ABOUT THIS TASK
Copy verbatim the material from its first line to the line that holds "hypotheses of every", including that line.

SOURCE RECORDS

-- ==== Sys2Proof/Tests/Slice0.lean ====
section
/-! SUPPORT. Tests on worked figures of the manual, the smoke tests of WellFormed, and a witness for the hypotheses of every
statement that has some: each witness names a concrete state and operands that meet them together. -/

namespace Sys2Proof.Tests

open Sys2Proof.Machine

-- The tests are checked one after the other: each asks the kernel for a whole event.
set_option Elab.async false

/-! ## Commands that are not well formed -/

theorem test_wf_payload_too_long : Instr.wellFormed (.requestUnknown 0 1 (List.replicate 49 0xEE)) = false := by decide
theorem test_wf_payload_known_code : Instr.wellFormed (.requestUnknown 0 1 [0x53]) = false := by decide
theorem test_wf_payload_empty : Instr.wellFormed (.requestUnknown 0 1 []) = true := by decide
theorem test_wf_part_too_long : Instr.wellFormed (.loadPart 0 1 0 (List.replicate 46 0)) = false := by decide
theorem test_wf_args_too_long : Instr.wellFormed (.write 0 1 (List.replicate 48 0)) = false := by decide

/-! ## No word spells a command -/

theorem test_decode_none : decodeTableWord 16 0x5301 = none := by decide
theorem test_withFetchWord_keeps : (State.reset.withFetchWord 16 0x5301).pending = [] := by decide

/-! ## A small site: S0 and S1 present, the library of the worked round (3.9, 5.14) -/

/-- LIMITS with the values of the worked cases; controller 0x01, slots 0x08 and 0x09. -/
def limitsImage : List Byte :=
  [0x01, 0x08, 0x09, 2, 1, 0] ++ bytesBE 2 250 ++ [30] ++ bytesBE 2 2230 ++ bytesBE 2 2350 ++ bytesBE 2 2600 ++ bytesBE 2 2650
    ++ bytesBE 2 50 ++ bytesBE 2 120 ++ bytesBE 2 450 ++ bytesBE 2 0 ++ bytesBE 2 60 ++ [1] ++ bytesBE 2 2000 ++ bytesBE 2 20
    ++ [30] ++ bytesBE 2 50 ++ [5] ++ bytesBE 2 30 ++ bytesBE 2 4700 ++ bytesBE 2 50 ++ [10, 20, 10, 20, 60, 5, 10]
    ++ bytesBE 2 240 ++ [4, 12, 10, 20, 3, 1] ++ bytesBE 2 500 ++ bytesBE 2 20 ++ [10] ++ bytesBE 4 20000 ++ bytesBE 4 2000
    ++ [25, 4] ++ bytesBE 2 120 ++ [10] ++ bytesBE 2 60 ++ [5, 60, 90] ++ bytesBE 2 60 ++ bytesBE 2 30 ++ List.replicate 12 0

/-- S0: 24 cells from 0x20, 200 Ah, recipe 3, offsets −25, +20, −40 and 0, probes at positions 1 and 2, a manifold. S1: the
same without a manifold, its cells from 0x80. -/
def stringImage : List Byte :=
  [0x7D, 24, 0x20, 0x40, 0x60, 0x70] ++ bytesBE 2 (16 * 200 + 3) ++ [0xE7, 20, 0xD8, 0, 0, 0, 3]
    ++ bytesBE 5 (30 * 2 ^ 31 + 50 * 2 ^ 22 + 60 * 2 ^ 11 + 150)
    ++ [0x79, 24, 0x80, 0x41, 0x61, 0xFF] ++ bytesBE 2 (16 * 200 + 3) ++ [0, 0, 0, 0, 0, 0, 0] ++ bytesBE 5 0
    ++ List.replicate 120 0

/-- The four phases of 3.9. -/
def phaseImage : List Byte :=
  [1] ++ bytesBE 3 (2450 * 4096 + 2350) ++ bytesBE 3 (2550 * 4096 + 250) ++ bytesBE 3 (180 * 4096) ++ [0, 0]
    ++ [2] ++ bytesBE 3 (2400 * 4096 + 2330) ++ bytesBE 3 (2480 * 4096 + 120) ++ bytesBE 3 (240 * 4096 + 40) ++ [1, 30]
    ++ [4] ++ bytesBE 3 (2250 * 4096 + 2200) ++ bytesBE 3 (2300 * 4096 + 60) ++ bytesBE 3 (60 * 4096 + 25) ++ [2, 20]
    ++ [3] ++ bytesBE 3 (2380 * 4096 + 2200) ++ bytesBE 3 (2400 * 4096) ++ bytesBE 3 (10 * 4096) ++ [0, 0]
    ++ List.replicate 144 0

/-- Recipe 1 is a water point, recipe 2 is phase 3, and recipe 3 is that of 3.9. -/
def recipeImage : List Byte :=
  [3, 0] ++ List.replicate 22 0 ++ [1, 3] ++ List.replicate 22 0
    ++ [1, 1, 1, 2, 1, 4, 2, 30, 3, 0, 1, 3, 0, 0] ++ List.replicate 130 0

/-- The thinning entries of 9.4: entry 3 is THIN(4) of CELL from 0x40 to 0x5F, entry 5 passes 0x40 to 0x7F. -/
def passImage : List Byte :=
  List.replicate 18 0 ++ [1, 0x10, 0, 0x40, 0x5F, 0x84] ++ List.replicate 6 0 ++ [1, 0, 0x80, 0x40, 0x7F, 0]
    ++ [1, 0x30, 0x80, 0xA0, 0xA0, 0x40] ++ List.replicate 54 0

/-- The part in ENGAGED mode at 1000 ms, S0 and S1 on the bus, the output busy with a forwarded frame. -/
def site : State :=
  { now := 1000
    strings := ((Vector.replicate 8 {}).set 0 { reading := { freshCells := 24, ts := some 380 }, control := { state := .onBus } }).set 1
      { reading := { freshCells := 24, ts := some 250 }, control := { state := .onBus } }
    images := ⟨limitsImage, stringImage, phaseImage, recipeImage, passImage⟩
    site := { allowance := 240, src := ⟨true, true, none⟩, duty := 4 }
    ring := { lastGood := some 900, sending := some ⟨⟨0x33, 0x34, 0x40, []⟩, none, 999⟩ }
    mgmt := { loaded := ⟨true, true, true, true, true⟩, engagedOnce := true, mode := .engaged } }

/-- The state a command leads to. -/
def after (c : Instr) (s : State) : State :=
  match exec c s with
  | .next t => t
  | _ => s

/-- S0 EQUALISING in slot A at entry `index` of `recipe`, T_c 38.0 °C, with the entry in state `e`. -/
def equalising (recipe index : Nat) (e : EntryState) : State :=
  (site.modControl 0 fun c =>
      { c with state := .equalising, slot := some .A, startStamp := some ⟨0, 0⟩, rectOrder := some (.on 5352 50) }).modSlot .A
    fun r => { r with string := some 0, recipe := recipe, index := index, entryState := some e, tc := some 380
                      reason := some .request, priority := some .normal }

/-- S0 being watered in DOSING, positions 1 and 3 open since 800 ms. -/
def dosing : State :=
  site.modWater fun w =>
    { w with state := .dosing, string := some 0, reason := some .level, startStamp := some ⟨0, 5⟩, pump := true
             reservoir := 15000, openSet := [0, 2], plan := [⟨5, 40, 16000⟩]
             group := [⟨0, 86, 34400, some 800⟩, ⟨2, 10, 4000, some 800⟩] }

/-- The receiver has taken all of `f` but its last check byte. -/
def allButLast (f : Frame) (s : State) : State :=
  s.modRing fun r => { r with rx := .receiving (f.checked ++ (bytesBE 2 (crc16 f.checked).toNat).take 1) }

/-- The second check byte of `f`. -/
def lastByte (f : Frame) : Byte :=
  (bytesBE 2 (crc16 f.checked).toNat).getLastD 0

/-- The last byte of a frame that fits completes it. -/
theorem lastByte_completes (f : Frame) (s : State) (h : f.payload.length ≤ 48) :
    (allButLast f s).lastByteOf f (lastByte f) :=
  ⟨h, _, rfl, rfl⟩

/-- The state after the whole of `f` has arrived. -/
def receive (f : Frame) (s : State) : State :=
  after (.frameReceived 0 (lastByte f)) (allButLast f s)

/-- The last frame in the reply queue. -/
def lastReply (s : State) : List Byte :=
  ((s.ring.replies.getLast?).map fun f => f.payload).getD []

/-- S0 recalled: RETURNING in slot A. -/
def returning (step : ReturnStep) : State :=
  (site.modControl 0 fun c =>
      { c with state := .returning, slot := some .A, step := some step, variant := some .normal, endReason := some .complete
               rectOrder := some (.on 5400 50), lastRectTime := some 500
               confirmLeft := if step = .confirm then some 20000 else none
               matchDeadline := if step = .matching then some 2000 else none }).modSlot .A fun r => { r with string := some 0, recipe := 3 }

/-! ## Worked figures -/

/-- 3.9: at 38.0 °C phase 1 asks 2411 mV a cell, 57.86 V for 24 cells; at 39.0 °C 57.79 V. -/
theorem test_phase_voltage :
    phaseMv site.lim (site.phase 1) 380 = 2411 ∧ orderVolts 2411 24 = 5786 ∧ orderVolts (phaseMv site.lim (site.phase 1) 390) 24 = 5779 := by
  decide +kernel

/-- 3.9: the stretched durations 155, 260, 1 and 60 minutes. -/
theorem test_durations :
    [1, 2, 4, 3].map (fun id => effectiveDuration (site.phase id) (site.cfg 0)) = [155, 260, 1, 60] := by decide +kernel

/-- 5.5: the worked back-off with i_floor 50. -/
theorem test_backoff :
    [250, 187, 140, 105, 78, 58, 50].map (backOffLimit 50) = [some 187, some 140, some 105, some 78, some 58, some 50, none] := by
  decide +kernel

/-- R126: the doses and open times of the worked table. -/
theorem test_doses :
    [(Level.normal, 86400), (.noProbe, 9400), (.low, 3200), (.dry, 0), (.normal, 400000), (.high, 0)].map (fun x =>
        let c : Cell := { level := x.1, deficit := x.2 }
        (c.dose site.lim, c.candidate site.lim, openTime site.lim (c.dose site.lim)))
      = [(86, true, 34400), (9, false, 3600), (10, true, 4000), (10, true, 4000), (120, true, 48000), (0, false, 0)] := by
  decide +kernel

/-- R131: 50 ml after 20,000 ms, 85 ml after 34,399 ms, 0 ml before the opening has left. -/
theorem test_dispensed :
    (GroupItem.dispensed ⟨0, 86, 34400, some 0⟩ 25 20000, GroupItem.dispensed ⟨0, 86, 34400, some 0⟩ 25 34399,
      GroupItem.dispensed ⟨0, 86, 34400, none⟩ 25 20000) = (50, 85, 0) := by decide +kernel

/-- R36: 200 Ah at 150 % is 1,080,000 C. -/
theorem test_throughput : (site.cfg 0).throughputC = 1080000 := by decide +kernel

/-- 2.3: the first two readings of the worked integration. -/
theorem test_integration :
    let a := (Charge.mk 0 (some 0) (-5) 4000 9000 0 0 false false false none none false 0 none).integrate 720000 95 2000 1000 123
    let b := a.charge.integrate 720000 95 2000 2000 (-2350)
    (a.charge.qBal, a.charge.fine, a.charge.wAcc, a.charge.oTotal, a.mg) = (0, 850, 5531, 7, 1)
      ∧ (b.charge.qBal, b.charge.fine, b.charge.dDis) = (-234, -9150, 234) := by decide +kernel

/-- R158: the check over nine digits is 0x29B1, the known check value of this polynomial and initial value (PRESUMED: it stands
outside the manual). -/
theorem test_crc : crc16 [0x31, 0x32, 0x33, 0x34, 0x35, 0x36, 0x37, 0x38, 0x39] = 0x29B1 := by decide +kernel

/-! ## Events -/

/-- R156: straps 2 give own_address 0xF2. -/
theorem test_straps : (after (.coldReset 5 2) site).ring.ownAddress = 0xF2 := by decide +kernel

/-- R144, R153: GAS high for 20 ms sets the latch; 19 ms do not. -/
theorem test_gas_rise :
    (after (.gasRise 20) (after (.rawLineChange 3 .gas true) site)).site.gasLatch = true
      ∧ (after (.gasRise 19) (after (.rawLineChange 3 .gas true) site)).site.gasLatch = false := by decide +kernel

TASK ANSWER
-- ==== Sys2Proof/Tests/Slice0.lean ====
section
/-! SUPPORT. Tests on worked figures of the manual, the smoke tests of WellFormed, and a witness for the hypotheses of every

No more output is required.